My brother tells me I’m running too much and I think he’s onto something. I’m doing too much, too soon. I started reading this book and they seem to think the same thing. Because I’m getting slower, not faster. While my 4-mile and 10K race paces are very consistent, anything more than that, I slow way, way down. My half marathon pace is SUPER slow—at around 2 hours, 30 minutes. This is partly due to injury, but it’s also that I simply slow down after 7 miles.

I want to finish faster. I want a new goal. I want to be faster and more efficient.

I’m 38. I won’t ever be a really fast runner. But I want to be steady and good at it. I don’t really have many regrets in life. But not running earlier—like, not sticking to it all those times in the past I’d start and then stop—well, that’s a huge regret of mine. Had I stuck with running at age 27, when I realized how much I enjoyed it, I might be pretty damn great at it by now.

Let’s wrap this up, shall we?

By November of this year, I would like to run the half in 2 hours, 10 minutes. Is that crazy? Can I do this? I’m not sure, but that’s my new goal. We’re running the Disney Wine and Dine half in November and I want to look back on this post and see a difference. I want to be really proud. I simply want to be faster.

Are There Any Runners Out There? A Moment of Your Time!

Are you a runner? I want to hear from you. When did you start running? How long did it take you to run 13 miles straight? What was your time? I think I’m looking to feel better about my terrible times. Maybe I’m being too hard on myself; maybe I’m not being hard enough on myself. But right now I just want to hear from others. So, if you’re reading this and you’re a distance runner, tell me about yourself. How long? How fast? Suggestions? Help? Anything goes, my friends. Rant, rave, brag. Show off. I want to learn from you.

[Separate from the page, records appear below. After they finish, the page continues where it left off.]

/-! ### Timers (R80 to R89) -/

theorem test_tick_marks_a_count_of_one :
    let t := after .tickBoundary ((inState (.cooling .counting)).setTimer 0 (loaded .cool 1))
    (t.timer 0).boundary = true ∧ (t.district 0).st = .cooling .counting := by decide +kernel
theorem test_tick_lowers_a_count :
    ((after .tickBoundary ((inState (.cooling .counting)).setTimer 0 (loaded .cool 25))).timer 0).count = 24 := by
  decide +kernel
/-- The expiry queues the district, and the Arbiter admits it at once (R82, R105). -/
theorem test_cool_expiry_admits_an_auto_district :
    let t := after (.coolExpiry 0) ((inState (.cooling .counting)).setTimer 0 (dueTimer .cool))
    (t.district 0).st = .probing ∧ (t.channel 0).map Probe.lifetime = some (4 * 1164) ∧ t.lastGranted = 0 := by
  decide +kernel
/-- RUN, with D4, D5 and D6 of feed B due of one tick boundary: D4 and D5 of COOL, D6 of PATROL; feed B is STALLED. -/
def threeDue : State :=
  let cooling : District := { District.reset with st := .cooling .counting }
  let s := ((running.setFeed 1 { Feed.reset with decided := true }).setDistrict 4 cooling).setDistrict 5 cooling
  let s := s.setDistrict 6 { District.reset with st := .locked .limit .noLook, failures := 5 }
  ((s.setTimer 4 (dueTimer .cool)).setTimer 5 (dueTimer .cool)).setTimer 6 (dueTimer .patrol)

/-- Expiries of one tick boundary take their places in ascending district number (R80, R98), and a PATROL expiry that
finds its look in flight cannot come to place one behind a higher-numbered district's. -/
theorem test_expiries_of_one_tick_take_their_places :
    let s := threeDue.setDistrict 4 { District.reset with st := .locked .limit .inFlight, failures := 5 }
    let s := (s.setTimer 4 (dueTimer .patrol)).setChannel 0
      (some { probeIn .look .sense 0 with district := 4, feed := 1 })
    let t := after (.patrolExpiry 4) (after (.probeLifetimeExpiry 0) (after (.coolExpiry 5) s))
    (t.queue 1).map Entry.district = [5] ∧ t.timer 4 = loaded .patrol 1250 ∧
    ((after (.coolExpiry 5) threeDue).queue 1).map Entry.district = [4, 5] ∧
      ((after (.patrolExpiry 6) (after (.coolExpiry 5) threeDue)).queue 1).map Entry.district = [4, 5, 6] := by
  decide +kernel
theorem test_grant_expiry_locks :
    ((after (.grantExpiry 0) ((inState .awaitingGrant).setTimer 0 (dueTimer .grant))).district 0).st =
      .locked .grantLapsed .noLook := by decide +kernel
theorem test_probation_expiry_clears_f :
    let t := after (.probationExpiry 0) ((running.setDistrict 0
      { District.reset with st := .live, failures := 2, probation := true }).setTimer 0 (dueTimer .probation))
    (t.district 0).failures = 0 ∧ (t.district 0).probation = false ∧ t.timer 0 = Timer.empty := by decide +kernel
/-- A look of weight 0 is granted (R88, R101). -/
theorem test_patrol_expiry_starts_a_look :
    let t := after (.patrolExpiry 0) ((inState (.locked .limit .noLook)).setTimer 0 (dueTimer .patrol))
    (t.district 0).st = .locked .limit .inFlight ∧ (t.channel 0).map Probe.weight = some 0 ∧
      t.timer 0 = loaded .patrol 1250 := by decide +kernel

/-! ### Probes (R115 to R128; the examples of chapter 7) -/

theorem test_sense_end_enters_precharge :
    ((after (.senseEnd 0) (probing (probeIn .full .sense 8))).channel 0).map Probe.stage = some .precharge := by
  decide +kernel
/-- A third failure with a lockout limit of 3 and patrol set: LOCKED, PATROL 1,250, BACKFEED. -/
theorem test_backfeed_locks_at_the_limit :
    let s := (probing (probeIn .full .sense 8)).setDcfg 0
      { DistrictConfig.default 0 with lockoutLimit := 3, patrol := true }
    let t := after (.senseEnd 0) ((s.setMonitor 0 { Monitor.reset with voltage := true }).setDistrict 0
      { District.reset with st := .probing, failures := 2 })
    (t.district 0).st = .locked .limit .noLook ∧ (t.district 0).failures = 3 ∧
      (t.district 0).lastFail = some .backfeed ∧ t.timer 0 = loaded .patrol 1250 := by decide +kernel
/-- A mean of 41 fails and loads 50 ticks; a mean of 40 with a remainder dropped passes (R116). -/
theorem test_precharge_mean_against_the_limit :
    let s := fun h => after (.prechargeEnd 0) ((probing (probeIn .full .precharge 200)).setMonitor 0
      { Monitor.reset with history := h })
    ((s (Vector.replicate 8 41)).district 0).st = .cooling .counting ∧
      ((s (Vector.replicate 8 41)).timer 0).count = 50 ∧
      ((s #v[47, 40, 40, 40, 40, 40, 40, 40]).channel 0).map Probe.stage = some (.ramp 1) := by decide +kernel
/-- A look passes: F is 3 - 1 = 2, and the district is queued and admitted (R125). -/
theorem test_look_passes :
    let t := after (.prechargeEnd 0) ((((probing (probeIn .look .precharge 200)).setDcfg 0
      { DistrictConfig.default 0 with lockoutLimit := 3 }).setMonitor 0
        { Monitor.reset with history := Vector.replicate 8 12 }).setDistrict 0
          { District.reset with st := .locked .limit .inFlight, failures := 3 })
    (t.district 0).failures = 2 ∧ (t.district 0).st = .probing ∧
      (t.channel 0).map Probe.kind = some .full := by decide +kernel
theorem test_ramp_step_end_needs_voltage :
    let s := fun v => after (.rampStepEnd 0) ((probing (probeIn .full (.ramp 4) 80)).setMonitor 0
      { Monitor.reset with voltage := v })
    ((s true).channel 0).map Probe.stage = some (.confirm true) ∧
      ((s false).district 0).lastFail = some .noVoltage := by decide +kernel
theorem test_confirm_end_starts_probation :
    let t := after (.confirmEnd 0) ((probing (probeIn .full (.confirm false) 800)).setMonitor 0
      { Monitor.reset with voltage := true })
    (t.district 0).st = .live ∧ (t.district 0).probation = true ∧ t.timer 0 = loaded .probation 250 ∧
      t.channel 0 = none ∧ switchDrive t 0 = .closed := by decide +kernel
theorem test_lifetime_expiry_requeues :
    let t := after (.probeLifetimeExpiry 0) (((probing (probeIn .full .sense 3)).setFeed 0
      { stalled := true, decided := true, filterRun := 0, lastShown := true, phase := .idle }))
    (t.district 0).st = .queued ∧ (t.district 0).lastFail = some .lifetime ∧ (t.district 0).failures = 0 := by
  decide +kernel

Edited to add: The lovely Krissa had some great information about the dead parrot! And it made me feel better, so I wanted to share it with everyone. Read more about it here.

Look! I’m even SMILING!

I totally got suckered into buying this shot (the only shot) of me crossing the finish line in D.C. And naturally, it’s blurry. I couldn’t see that in the small version they sent to me online. Ah well. You don’t get a chance to go back and buy shots of yourself running your first ever half marathon.

Anyway, here it is! I’m smiling because I’m listening to the sickest song ever. And because the race is over! IT’S OVER!

Damn was that ever difficult. I can’t imagine running 26.2 miles. I am having trouble picturing the 13.1 I’m supposed to be running through Brooklyn in a few weeks.